- _Supplied records_
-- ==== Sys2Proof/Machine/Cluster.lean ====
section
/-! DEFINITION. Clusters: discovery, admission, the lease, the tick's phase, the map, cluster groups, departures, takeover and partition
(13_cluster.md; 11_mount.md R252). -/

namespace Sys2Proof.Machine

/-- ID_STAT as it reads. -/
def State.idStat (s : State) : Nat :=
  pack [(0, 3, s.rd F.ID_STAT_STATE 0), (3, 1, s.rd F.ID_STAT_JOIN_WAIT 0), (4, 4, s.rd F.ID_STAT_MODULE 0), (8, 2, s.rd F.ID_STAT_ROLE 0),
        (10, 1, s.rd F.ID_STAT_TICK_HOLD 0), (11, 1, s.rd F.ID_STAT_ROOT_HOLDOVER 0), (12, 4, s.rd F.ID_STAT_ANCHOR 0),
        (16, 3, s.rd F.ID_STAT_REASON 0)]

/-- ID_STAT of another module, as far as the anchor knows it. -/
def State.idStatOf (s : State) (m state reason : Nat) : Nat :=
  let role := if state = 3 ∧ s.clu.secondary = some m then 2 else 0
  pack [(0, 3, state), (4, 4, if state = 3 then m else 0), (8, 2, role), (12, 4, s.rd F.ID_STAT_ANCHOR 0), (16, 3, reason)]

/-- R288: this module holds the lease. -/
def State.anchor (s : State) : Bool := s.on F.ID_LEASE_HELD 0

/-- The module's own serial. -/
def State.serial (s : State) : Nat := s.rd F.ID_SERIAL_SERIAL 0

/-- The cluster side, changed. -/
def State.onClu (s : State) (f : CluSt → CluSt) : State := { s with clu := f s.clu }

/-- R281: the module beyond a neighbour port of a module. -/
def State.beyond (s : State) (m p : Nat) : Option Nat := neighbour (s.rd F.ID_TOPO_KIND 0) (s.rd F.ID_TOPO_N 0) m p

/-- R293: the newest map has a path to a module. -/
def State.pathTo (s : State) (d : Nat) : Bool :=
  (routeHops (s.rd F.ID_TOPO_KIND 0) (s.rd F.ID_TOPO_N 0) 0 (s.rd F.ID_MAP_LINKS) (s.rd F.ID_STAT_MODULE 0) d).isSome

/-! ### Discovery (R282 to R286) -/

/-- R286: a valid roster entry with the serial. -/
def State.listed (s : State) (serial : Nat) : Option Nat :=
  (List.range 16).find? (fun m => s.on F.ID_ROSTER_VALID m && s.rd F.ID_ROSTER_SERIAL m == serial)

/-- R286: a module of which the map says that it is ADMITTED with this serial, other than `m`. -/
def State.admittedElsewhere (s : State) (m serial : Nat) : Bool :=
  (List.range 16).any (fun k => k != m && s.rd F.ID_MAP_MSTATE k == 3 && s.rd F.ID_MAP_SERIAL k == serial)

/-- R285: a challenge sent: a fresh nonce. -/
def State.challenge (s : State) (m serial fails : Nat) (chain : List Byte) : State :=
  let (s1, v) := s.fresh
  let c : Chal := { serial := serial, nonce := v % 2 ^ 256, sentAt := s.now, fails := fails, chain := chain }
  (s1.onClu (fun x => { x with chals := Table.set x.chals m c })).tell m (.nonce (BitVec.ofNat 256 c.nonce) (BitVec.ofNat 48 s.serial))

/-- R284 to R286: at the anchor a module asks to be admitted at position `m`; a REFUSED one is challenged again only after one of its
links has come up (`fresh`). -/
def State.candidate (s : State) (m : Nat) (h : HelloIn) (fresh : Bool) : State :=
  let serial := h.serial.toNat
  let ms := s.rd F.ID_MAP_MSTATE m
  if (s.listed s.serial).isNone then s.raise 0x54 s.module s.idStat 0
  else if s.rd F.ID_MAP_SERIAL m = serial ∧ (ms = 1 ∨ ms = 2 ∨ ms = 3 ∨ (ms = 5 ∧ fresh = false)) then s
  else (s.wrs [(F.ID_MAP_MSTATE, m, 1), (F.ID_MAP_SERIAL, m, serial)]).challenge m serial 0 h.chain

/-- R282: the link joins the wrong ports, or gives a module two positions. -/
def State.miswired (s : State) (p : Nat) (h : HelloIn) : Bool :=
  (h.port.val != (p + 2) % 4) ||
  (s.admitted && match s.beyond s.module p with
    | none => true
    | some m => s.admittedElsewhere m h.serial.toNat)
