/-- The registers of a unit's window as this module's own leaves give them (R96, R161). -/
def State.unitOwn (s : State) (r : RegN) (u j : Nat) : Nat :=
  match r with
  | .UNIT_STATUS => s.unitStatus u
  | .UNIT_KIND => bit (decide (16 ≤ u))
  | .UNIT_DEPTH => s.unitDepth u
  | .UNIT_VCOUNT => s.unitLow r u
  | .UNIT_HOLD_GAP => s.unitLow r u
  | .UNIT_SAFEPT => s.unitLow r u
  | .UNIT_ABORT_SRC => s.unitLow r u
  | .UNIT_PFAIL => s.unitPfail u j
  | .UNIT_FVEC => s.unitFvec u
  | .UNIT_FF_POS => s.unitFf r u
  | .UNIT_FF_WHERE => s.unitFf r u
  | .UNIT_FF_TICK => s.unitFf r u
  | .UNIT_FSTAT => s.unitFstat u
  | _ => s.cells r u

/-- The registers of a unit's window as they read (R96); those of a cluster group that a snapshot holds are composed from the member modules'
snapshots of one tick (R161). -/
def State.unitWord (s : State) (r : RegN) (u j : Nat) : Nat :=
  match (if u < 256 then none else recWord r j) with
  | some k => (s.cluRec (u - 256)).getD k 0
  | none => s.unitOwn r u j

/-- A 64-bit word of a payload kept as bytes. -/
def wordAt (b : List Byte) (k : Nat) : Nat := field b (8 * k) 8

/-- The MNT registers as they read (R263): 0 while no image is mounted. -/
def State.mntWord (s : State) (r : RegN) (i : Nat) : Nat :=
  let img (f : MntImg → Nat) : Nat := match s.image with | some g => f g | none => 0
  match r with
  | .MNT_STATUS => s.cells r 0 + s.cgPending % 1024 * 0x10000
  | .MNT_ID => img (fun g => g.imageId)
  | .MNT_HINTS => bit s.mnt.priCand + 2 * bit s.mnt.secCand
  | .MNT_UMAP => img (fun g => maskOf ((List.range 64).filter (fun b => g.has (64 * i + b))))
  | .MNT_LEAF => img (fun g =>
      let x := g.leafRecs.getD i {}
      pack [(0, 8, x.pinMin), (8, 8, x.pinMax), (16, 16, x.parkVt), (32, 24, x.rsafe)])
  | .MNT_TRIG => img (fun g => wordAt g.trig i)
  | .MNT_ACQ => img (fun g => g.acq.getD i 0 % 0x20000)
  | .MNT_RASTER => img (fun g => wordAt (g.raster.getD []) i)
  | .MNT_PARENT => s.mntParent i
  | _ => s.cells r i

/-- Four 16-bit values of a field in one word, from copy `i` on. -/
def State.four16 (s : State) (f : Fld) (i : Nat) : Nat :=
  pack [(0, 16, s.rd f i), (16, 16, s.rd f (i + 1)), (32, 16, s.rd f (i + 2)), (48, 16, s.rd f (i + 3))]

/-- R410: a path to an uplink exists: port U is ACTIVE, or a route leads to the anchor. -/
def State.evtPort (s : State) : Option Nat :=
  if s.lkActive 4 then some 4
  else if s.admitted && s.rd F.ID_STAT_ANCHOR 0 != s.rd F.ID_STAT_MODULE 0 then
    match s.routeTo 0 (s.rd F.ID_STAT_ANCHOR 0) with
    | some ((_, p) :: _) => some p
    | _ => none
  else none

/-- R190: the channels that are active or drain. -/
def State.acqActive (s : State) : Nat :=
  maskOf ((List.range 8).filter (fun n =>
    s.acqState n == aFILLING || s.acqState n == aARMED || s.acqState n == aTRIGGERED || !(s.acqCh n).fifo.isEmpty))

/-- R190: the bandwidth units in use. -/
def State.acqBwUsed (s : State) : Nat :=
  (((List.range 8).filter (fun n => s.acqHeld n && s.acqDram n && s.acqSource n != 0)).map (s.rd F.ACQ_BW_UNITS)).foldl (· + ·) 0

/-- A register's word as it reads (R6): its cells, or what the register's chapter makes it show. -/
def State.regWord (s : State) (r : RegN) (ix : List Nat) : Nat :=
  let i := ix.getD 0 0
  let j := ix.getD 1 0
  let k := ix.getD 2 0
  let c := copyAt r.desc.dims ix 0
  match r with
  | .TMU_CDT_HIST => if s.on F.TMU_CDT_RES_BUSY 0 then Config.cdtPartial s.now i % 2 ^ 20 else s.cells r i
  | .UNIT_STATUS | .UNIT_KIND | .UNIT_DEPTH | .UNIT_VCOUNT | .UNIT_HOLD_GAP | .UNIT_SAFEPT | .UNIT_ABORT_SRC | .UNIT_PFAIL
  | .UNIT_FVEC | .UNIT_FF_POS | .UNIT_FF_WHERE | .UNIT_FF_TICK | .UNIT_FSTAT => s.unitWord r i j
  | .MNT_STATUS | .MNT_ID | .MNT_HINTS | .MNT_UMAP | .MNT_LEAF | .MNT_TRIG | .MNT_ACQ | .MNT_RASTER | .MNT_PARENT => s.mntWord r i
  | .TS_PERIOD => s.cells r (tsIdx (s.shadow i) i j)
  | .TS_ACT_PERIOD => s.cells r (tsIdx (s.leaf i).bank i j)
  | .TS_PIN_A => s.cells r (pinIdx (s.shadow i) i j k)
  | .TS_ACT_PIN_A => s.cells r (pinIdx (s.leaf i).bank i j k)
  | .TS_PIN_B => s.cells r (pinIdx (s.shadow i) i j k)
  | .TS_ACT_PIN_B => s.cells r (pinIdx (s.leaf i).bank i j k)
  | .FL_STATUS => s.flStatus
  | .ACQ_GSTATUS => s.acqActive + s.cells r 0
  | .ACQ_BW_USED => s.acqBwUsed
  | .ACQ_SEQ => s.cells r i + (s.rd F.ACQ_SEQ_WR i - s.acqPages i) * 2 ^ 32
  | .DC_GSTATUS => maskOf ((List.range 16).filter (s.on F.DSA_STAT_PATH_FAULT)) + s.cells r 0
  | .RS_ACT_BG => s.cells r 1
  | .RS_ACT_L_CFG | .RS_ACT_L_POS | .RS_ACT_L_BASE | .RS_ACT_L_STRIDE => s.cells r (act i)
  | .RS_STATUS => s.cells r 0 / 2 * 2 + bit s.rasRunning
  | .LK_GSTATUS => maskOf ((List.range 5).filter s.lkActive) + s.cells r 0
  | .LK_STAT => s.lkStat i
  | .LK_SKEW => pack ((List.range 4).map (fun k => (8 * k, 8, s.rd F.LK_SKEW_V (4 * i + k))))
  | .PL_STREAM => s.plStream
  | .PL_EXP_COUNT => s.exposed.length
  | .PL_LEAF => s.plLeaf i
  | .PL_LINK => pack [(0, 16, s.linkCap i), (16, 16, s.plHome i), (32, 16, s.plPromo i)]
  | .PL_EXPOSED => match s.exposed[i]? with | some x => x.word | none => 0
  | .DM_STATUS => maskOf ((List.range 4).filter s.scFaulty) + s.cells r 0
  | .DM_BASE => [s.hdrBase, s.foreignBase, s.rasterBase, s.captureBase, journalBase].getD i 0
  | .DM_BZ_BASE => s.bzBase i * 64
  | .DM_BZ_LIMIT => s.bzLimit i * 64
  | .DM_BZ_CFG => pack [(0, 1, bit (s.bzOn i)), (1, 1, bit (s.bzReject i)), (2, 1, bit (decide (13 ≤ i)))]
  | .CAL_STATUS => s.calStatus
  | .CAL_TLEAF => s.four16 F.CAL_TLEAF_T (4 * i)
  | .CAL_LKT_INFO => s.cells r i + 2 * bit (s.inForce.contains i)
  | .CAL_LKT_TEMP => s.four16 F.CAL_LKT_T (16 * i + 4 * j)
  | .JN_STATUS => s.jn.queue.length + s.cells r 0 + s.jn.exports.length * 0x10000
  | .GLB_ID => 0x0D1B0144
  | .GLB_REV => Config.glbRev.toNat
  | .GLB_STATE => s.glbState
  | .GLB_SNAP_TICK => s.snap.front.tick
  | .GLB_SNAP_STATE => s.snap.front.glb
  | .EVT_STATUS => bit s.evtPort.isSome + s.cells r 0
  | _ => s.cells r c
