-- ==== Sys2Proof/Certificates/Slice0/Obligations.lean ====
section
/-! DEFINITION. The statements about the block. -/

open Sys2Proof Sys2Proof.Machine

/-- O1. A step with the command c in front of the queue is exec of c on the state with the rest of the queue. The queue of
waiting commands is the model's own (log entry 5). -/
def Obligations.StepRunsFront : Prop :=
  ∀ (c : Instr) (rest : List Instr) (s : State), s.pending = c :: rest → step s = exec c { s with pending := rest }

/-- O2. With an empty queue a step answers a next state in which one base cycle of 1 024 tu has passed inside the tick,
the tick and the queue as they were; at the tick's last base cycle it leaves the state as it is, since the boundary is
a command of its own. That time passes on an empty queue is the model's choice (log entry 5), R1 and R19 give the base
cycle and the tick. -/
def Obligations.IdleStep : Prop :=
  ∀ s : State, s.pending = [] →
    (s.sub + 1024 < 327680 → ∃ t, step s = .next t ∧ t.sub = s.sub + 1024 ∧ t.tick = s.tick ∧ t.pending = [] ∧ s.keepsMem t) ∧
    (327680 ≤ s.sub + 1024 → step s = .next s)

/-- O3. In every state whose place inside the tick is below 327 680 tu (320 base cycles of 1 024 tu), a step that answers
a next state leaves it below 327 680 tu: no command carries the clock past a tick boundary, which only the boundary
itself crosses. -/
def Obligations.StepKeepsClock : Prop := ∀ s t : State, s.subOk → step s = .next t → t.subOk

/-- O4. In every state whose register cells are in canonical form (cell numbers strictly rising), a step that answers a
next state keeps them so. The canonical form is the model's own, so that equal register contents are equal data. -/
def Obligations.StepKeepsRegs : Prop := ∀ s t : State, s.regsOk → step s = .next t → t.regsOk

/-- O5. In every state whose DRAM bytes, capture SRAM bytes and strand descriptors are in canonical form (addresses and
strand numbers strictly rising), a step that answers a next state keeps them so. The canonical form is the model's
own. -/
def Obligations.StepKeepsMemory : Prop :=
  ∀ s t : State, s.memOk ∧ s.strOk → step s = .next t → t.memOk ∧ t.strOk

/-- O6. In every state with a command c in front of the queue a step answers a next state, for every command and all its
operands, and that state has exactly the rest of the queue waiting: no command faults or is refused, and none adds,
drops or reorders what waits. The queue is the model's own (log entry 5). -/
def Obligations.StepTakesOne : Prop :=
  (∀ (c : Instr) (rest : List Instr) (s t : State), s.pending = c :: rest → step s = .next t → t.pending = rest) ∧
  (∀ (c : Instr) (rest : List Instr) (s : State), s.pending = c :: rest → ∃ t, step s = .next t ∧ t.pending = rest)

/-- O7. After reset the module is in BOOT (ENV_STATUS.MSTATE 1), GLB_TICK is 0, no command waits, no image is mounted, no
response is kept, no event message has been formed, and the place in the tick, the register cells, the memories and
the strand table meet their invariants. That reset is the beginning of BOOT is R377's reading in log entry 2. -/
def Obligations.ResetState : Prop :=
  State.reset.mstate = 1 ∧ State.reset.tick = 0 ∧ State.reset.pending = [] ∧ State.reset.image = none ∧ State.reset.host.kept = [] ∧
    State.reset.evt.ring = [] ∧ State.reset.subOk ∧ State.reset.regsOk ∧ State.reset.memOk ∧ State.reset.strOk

- _What is needed_
Reproduce the records above line by line, without any change, up to and including the line that holds "(routeHops (s.rd F.ID_TOPO_KIND".

- _Task answer_
-- ==== Sys2Proof/Machine/Cluster.lean ====
section
/-! DEFINITION. Clusters: discovery, admission, the lease, the tick's phase, the map, cluster groups, departures, takeover and partition
(13_cluster.md; 11_mount.md R252). -/

namespace Sys2Proof.Machine

/-- ID_STAT as it reads. -/
def State.idStat (s : State) : Nat :=
  pack [(0, 3, s.rd F.ID_STAT_STATE 0), (3, 1, s.rd F.ID_STAT_JOIN_WAIT 0), (4, 4, s.rd F.ID_STAT_MODULE 0), (8, 2, s.rd F.ID_STAT_ROLE 0),
        (10, 1, s.rd F.ID_STAT_TICK_HOLD 0), (11, 1, s.rd F.ID_STAT_ROOT_HOLDOVER 0), (12, 4, s.rd F.ID_STAT_ANCHOR 0),
        (16, 3, s.rd F.ID_STAT_REASON 0)]

/-- ID_STAT of another module, as far as the anchor knows it. -/
def State.idStatOf (s : State) (m state reason : Nat) : Nat :=
  let role := if state = 3 ∧ s.clu.secondary = some m then 2 else 0
  pack [(0, 3, state), (4, 4, if state = 3 then m else 0), (8, 2, role), (12, 4, s.rd F.ID_STAT_ANCHOR 0), (16, 3, reason)]

/-- R288: this module holds the lease. -/
def State.anchor (s : State) : Bool := s.on F.ID_LEASE_HELD 0

/-- The module's own serial. -/
def State.serial (s : State) : Nat := s.rd F.ID_SERIAL_SERIAL 0

/-- The cluster side, changed. -/
def State.onClu (s : State) (f : CluSt → CluSt) : State := { s with clu := f s.clu }

/-- R281: the module beyond a neighbour port of a module. -/
def State.beyond (s : State) (m p : Nat) : Option Nat := neighbour (s.rd F.ID_TOPO_KIND 0) (s.rd F.ID_TOPO_N 0) m p

/-- R293: the newest map has a path to a module. -/
def State.pathTo (s : State) (d : Nat) : Bool :=
  (routeHops (s.rd F.ID_TOPO_KIND 0) (s.rd F.ID_TOPO_N 0) 0 (s.rd F.ID_MAP_LINKS) (s.rd F.ID_STAT_MODULE 0) d).isSome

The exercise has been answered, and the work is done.